Arizona looks to keep rolling

The Arizona Wildcats will take on the Miami Hurricanes in the semifinals of the Diamond Head Classic. Read on to learn more about Miami and find out which players to watch for.

The Arizona Wildcats opened the Diamond Head Classic with a victory over East Tennessee State, as was expected. Now the Wildcats will turn their attention to the next opponent in the semifinal game on Sunday night, as Miami defeated host Hawaii in the late game.

The Canes have beaten numerous teams this season that are contenders to make the NCAA tournament in March. Along with Hawaii, Miami has given losses to Detroit, Massachusetts, and Michigan State. The only loss that the Hurricanes have suffered on the season was on the road at Florida Gulf Coast and that was without Durand Scott.

Miami will be without Reggie Johnson due to a thumb injury. Johnson is averaging 12.6 points per game and 10.1 rebounds and leads the team with 13 blocks on the season. Basically, Miami will be at a disadvantage should Johnson not play.

The bulk of the responsibility of the front court will now fall on 6-foot-11 Kenny Kadji. Producing stats similar to Johnson, the senior scores 11.3 points per game and has the team's second highest rebounding average with seven per game.

Miami's leading scorer is senior guard Durand Scott. The 6-5 scorer from The Bronx was suspended for the first three games of the season by the NCAA, but returned with a fire to win basketball games. Only playing in five games so far, Scott is scoring 15.6 points each night and has dished out seventeen assists to just seven turnovers. He was a key player in the victory over Michigan State and has been one of the top players on the team since his return.

The final senior in the starting lineup for the Hurricanes is Trey McKinney Jones. The 6-foor-5 guard is a glue man on the Miami roster, but is still an effective scorer that is relied upon at times.

McKinney Jones actually came off the bench Saturday because he spent Friday in the hospital with a fever, so it will be interesting to see his minutes on Sunday.

The eleven points that he brings to the rotation are often big shots and the senior is often looked to on the perimeter to knock down big outside shots, as he is shooting 42-percent from beyond the arc this year.

Sophomore Shane Larkin is another key player on the Hurricane roster and currently presides in the starting point guard spot. At 5-foot-11, the point guard is often at a height disadvantage, but still manages to be the second most productive member of the team.

Larkin has the most points on the team throughout the season, averaging 14.8 per contest, but also accounts for at least four other buckets each night with his 4.1 assist average.

Miami relies heavily on the starting five for a majority of the game and those five average just about thirty minutes each, but Rion Brown has been the most consistent contributor off the bench.

The junior guard started and played 25 minutes on Saturday, but usually spells each of the guards, earning about 25 minutes for himself each night. He is averaging less than six points per game, but is a quality defender who can run the offense well.

The rest of the bench is questionable at times and few players have seen more than mop up minutes, but with the quick turn around between games, Arizona can expect to see Tonye Jekiri and Julian Gamble. The latter was a starter for two games early in the season, but had yet to see quality minutes before replacing the injured Johnson.

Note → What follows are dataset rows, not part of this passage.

-- ==== Sys2Proof/Machine/Fabric.lean ====
section
/-!
DEFINITION. The device's links: host accesses to device memory (R297, R398), requests of remote devices (R293, R400), the
flow control and the replay of fabric ports (R399), and the modules of the host link (R398).
-/

namespace Sys2Proof.Machine

/-! ### Page-request records that wait for room (R371) -/

/-- The oldest record of a context that waits for room is written, where there is room; where the ring cannot be written, the
context is removed, and a command that waits for the page ends (R364, R371). -/
def flushRecord (s : State) (x : Context) : Option State :=
  match x.faults.find? (fun e => e.waiting.isSome) with
  | none => none
  | some e =>
    if !ringWritable s x then
      some (dropStalled (loseContext (setCtx s x.asid { x with faults := x.faults.filter (fun f => f.fid ≠ e.fid) }) x.asid) e)
    else if ringFull s x then none
    else
      let x := { x with faults := x.faults.map (fun f => if f.fid = e.fid then { f with waiting := none } else f) }
      some (raise (putRecord (setCtx s x.asid x) x (e.waiting.getD [])) x.part 1)

/-- The first record of any context that can be written now. -/
def flushRecords (s : State) : Option State := s.contexts.findSome? (fun e => flushRecord s e.2)

/-! ### The host and device memory (R297, R398) -/

/-- Lines of 64 bytes that a range touches. -/
def hostLines (pa n : Nat) : List Nat := (List.range ((pa + n - 1) / 64 - pa / 64 + 1)).map (pa / 64 + ·)

/-- Sectors that a range touches, by their first byte. -/
def rangeSectors (pa n : Nat) : List Nat := (List.range ((pa + n - 1) / 32 - pa / 32 + 1)).map (fun i => (pa / 32 + i) * 32)

/-- The host loads: it gets the home's value, and from then on holds the lines (R297). -/
def hostLoad (s : State) (pa n : Nat) : State :=
  let s := (rangeSectors pa n).foldl readTouch s
  { s with out := s.out ++ [.hostData pa (homeBytes s (.dev pa) n) (homePoisoned s (.dev pa) n)]
           hostHeld := s.hostHeld ++ (hostLines pa n).filter (fun l => !s.hostHeld.contains l) }

/-- The host stores: each sector is performed at its home (R293). -/
def hostStore (s : State) (pa : Nat) (bs : List Byte) : State :=
  (groupCells (bs.zipIdx.map (fun e => (Home.dev (pa + e.2), e.1))) []).foldl (fun t g => match g.1 with
    | .dev base => performHome t base g.2
    | _ => t) s

/-- HOST_MEMORY_ACCESS (R297, R398): a load of `len` bytes where there are no data, else a store. Before READY a request
completes with the poison indication. -/
def execHostMemoryAccess (pa : BitVec 39) (len : Nat) (data : List Byte) (s : State) : Host.Outcome State Fault Refusal :=
  let n := min (if data.isEmpty then len else data.length) (Config.deviceBytes - pa.toNat)
  if n = 0 then .next s
  else if s.phase ≠ 4 then
    .next { s with out := s.out ++ [.hostData pa.toNat (if data.isEmpty then List.replicate n 0#8 else []) true] }
  else .next (if data.isEmpty then hostLoad s pa.toNat n else hostStore s pa.toNat (data.take n))

/-- HOST_SNOOP (R297): the L2 copy of the host line goes; L1 copies stay. -/
def execHostSnoop (pa : BitVec 52) (s : State) : Host.Outcome State Fault Refusal :=
  .next (dropL2 s (fun x => x.home == .host (pa.toNat / 128 * 128)))

/-! ### Requests of remote devices (R293, R400) -/

/-- The answer to a request: `poison` gives the offsets of the bytes that come poisoned. -/
def reply (s : State) (ok : Bool) (poison : List Nat) (bs : List Byte) : State := { s with out := s.out ++ [.reply ok poison bs] }

/-- A remote request is refused by the translation here. -/
def replyFail (s : State) : State := reply s false [] []

/-- The bytes of a range as the hub reads them, with their poison; nothing where a page of it is not mapped, or leads to the
fabric. -/
def hubPois (s : State) (asid : BitVec 16) (va n : Nat) : Option (List (Poi Byte)) :=
  (pagePieces (n / 65536 + 2) va n).foldr (fun p acc => match translate s asid p.1, acc with
    | .mem h _, some l => some (homePois s h p.2 ++ l)
    | _, _ => none) (some [])

/-- A remote load (R200, R293). -/
def remoteLoad (s : State) (asid : BitVec 16) (va n : Nat) : State :=
  let s := (pagePieces (n / 65536 + 2) va n).foldl (fun s p => hubTouch s asid p.1 p.2) s
  match hubPois s asid va n with
  | some l => reply s true (l.zipIdx.filterMap (fun e => if e.1.2 then some e.2 else none)) (l.map (·.1))
  | none => replyFail s

/-- The cells of a remote store, with their poison; nothing where a page of it is not mapped or not writable. -/
def remoteCells (s : State) (asid : BitVec 16) (va : Nat) (poison : List Nat) (bs : List Byte) : Option (List (Home × Poi Byte)) :=
  bs.zipIdx.foldr (fun e acc => match translate s asid (va + e.2), acc with
    | .mem h f, some l => if f.write then some ((h, if poison.contains e.2 then (0, true) else (e.1, false)) :: l) else none
    | _, _ => none) (some [])

/-- A remote store: a byte that comes poisoned marks its sector (R200, R271, R293). -/
def remoteStore (s : State) (asid : BitVec 16) (va : Nat) (poison : List Nat) (bs : List Byte) : State :=
  match remoteCells s asid va poison bs with
  | some l => reply (putGlobal s asid l) true [] []
  | none => replyFail s

/-- A read-modify-write at its home for a remote device: the old bytes come poisoned where the sector is. -/
def remoteUpdate (s : State) (asid : BitVec 16) (h : Home) (n : Nat) (f : Nat → Option Nat) : State :=
  let s := homeTouch (l2Access s asid h (homeSectors h n) 0 0) h
  if homePoisoned s h n then reply s true (List.range n) (List.replicate n 0#8)
  else
    let bs := homeBytes s h n
    reply (match f (natOfBytes bs) with
      | some v => performBy s asid (homeSector h) ((bytesOfNat n v).zipIdx.map (fun e => (homeOffset h + e.2, e.1))) 0
      | none => s) true [] bs

/-- The writable home of an aligned unit of `n` bytes. -/
def remoteHome (s : State) (asid : BitVec 16) (va n : Nat) : Option Home :=
  match translate s asid va with
  | .mem h f => if f.write && va % n = 0 then some h else none
  | _ => none

/-- Every WAIT of the context's partition is to be tested again (R45). -/
def retestContext (s : State) (asid : BitVec 16) : State := match getCtx s asid with
  | some x => retestWaits s x.part
  | none => s

/-- FABRIC_REQUEST (R293, R400): the address is translated here, in the context that the request names. -/
def execFabricRequest (asid : BitVec 16) (va : BitVec 48) (kind : RemoteOp) (data : List Byte) (s : State) :
    Host.Outcome State Fault Refusal :=
  let a := va.toNat
  if s.phase ≠ 4 then .next (replyFail s)
  else match kind with
    | .load n => .next (remoteLoad s asid a n)
    | .store poison => .next (remoteStore s asid a poison data)
    | .atomic op =>
      let x := BitVec.ofNat 32 (natOfBytes (data.take 4))
      let y := BitVec.ofNat 32 (natOfBytes ((data.drop 4).take 4))
      .next (match remoteHome s asid a 4 with
        | some h => remoteUpdate s asid h 4 (atomNew op x y)
        | none => replyFail s)
    | .storeWide x =>
      .next (match remoteHome s asid a 8 with
        | some h => retestContext (remoteUpdate s asid h 8 (fun _ => some x.toNat)) asid
        | none => replyFail s)
    | .addWide x =>
      .next (match remoteHome s asid a 8 with
        | some h => retestContext (remoteUpdate s asid h 8 (fun o => some ((o + x.toNat) % 2 ^ 64))) asid
        | none => replyFail s)

/-! ### Fabric ports (R399) -/

/-- A virtual lane of a port; there are 18 ports. -/
def laneKey (port vl : Nat) : Nat := 4 * port + vl

def getLane (s : State) (port vl : Nat) : Lane := (find? s.lanes (laneKey port vl)).getD Lane.reset

/-- Change a virtual lane of a port that exists. -/
def updLane (s : State) (port vl : Nat) (f : Lane → Lane) : State :=
  if 18 ≤ port || 4 ≤ vl then s else { s with lanes := put s.lanes (laneKey port vl) (f (getLane s port vl)) }

/-- A flit goes out: it stays in the replay buffer until it is acknowledged. -/
def sendFlit (s : State) (port vl id : Nat) : State :=
  let s := updLane s port vl (fun l => { l with replay := l.replay ++ [id] })
  { s with out := s.out ++ [.flit port vl id] }

/-- Sending on a virtual lane is stopped, or flits wait there already (R399). -/
def lanePaused (s : State) (l : Lane) : Bool := decide (s.now < l.pausedUntil) || !l.waiting.isEmpty

/-- Sending goes on: what has waited goes out. -/
def resumeLane (s : State) (port vl : Nat) : State :=
  let l := (getLane s port vl).waiting
  l.foldl (fun s i => sendFlit s port vl i) (updLane s port vl (fun l => { l with pausedUntil := 0, waiting := [] }))

/-- FABRIC_PAUSE_FLIT (R399): sending stops until a resume flit, or 2 us from the last pause. -/
def execFabricPauseFlit (port : BitVec 5) (vl : BitVec 2) (s : State) : Host.Outcome State Fault Refusal :=
  .next (updLane s port.toNat vl.toNat (fun l => { l with pausedUntil := s.now + 2000 }))

/-- FABRIC_RESUME_FLIT (R399). -/
def execFabricResumeFlit (port : BitVec 5) (vl : BitVec 2) (s : State) : Host.Outcome State Fault Refusal :=
  .next (resumeLane s port.toNat vl.toNat)

/-- PAUSE_EXPIRY (R399). -/
def execPauseExpiry (port : BitVec 5) (vl : BitVec 2) (s : State) : Host.Outcome State Fault Refusal :=
  let l := getLane s port.toNat vl.toNat
  .next (if l.pausedUntil ≠ 0 && l.pausedUntil ≤ s.now then resumeLane s port.toNat vl.toNat else s)

/-- FLIT_REPLAY (R399): the replay buffer goes out again, in order; on a virtual lane that is paused it waits, ahead of the
flits that wait already. -/
def execFlitReplay (port : BitVec 5) (vl : BitVec 2) (s : State) : Host.Outcome State Fault Refusal :=
  let l := getLane s port.toNat vl.toNat
  .next (if lanePaused s l then
      updLane s port.toNat vl.toNat (fun l => { l with waiting := l.replay ++ l.waiting, replay := [] })
    else { s with out := s.out ++ l.replay.map (fun i => .flit port.toNat vl.toNat i) })

/-- A pause flit goes out. -/
def sendPause (s : State) (port vl : Nat) : State :=
  let s := updLane s port vl (fun l => { l with pausing := true, lastPause := s.now })
  { s with out := s.out ++ [.pause port vl] }

/-- PAUSE_FLIT_REPEAT (R399): every 1 us while the occupancy stays above 16 KiB. -/
def repeatDue (s : State) (l : Lane) : Bool := l.pausing && decide (16384 < l.occupancy) && decide (l.lastPause + 1000 ≤ s.now)

def execPauseFlitRepeat (port : BitVec 5) (vl : BitVec 2) (s : State) : Host.Outcome State Fault Refusal :=
  .next (if repeatDue s (getLane s port.toNat vl.toNat) then sendPause s port.toNat vl.toNat else s)

/-- Bytes arrive in a receive buffer (R399). -/
def flitArrives (s : State) (port vl n : Nat) : State :=
  if 18 ≤ port || 4 ≤ vl then s
  else
    let s := updLane s port vl (fun l => { l with occupancy := l.occupancy + n })
    let l := getLane s port vl
    if !l.pausing && 32768 < l.occupancy then sendPause s port vl else s

/-- Bytes leave a receive buffer (R399). -/
def flitLeaves (s : State) (port vl n : Nat) : State :=
  let s := updLane s port vl (fun l => { l with occupancy := l.occupancy - n })
  let l := getLane s port vl
  if l.pausing && l.occupancy < 16384 then
    let s := updLane s port vl (fun l => { l with pausing := false })
    { s with out := s.out ++ [.resume port vl] }
  else s

/-- The device has a flit to send (R399). -/
def flitSends (s : State) (port vl id : Nat) : State :=
  if 18 ≤ port || 4 ≤ vl then s
  else if lanePaused s (getLane s port vl) then updLane s port vl (fun l => { l with waiting := l.waiting ++ [id] })
  else sendFlit s port vl id

/-- The other side has received a flit (R399). -/
def flitAcked (s : State) (port vl id : Nat) : State :=
  updLane s port vl (fun l => { l with replay := l.replay.filter (· ≠ id) })

/-! ### The host link (R398) -/

/-- A module's parity fails at run time: the failures of the last second. -/
def parityFails (s : State) (m : Nat) : State :=
  { s with modules := modifyAt s.modules m (fun e => (e.1, e.2.filter (fun t => decide (s.now < t + 1000000000)) ++ [s.now])) }

/-- A module is to be removed: three failures within 1 s. -/
def moduleBad (s : State) (e : Bool × List Nat) : Bool :=
  e.1 && decide (3 ≤ (e.2.filter (fun t => decide (s.now < t + 1000000000))).length)

/-- MODULE_REMOVE (R398): the link goes on with the rest. -/
def execModuleRemove (m : BitVec 2) (s : State) : Host.Outcome State Fault Refusal :=
  .next { s with modules := modifyAt s.modules m.toNat (fun e => if moduleBad s e then (false, []) else e) }

end Sys2Proof.Machine
end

Gamble will get the nod on Sunday and before Saturday's career night, he played just thirteen minutes each game and scored four points each time out.

It remains to be seen how Gamble will respond to his second consecutive start, but his 16 points and 13 rebounds on Saturday were impressive, especially with eight of them coming on the offensive glass.

Jekiri is seeing only seven minutes of action in the six games he has played, scoring four points on the entire season.

On paper, Miami matches up well with Arizona. The four seniors have been tested already this season and have come out on top. However, the lack of depth is concerning for the Hurricanes. Playing two games in less than 24 hours is tough on teams that play an eight man rotation, but for Miami, the lack of depth may hurt in the second half considering it only went about seven deep on Saturday.

The Wildcats took care of business in the opening round and will have the chance to pad the resume with a win against a Miami team that will be in the NCAA tournament come March. The game could come down to how well the Canes can match up with the depth of the Wildcats.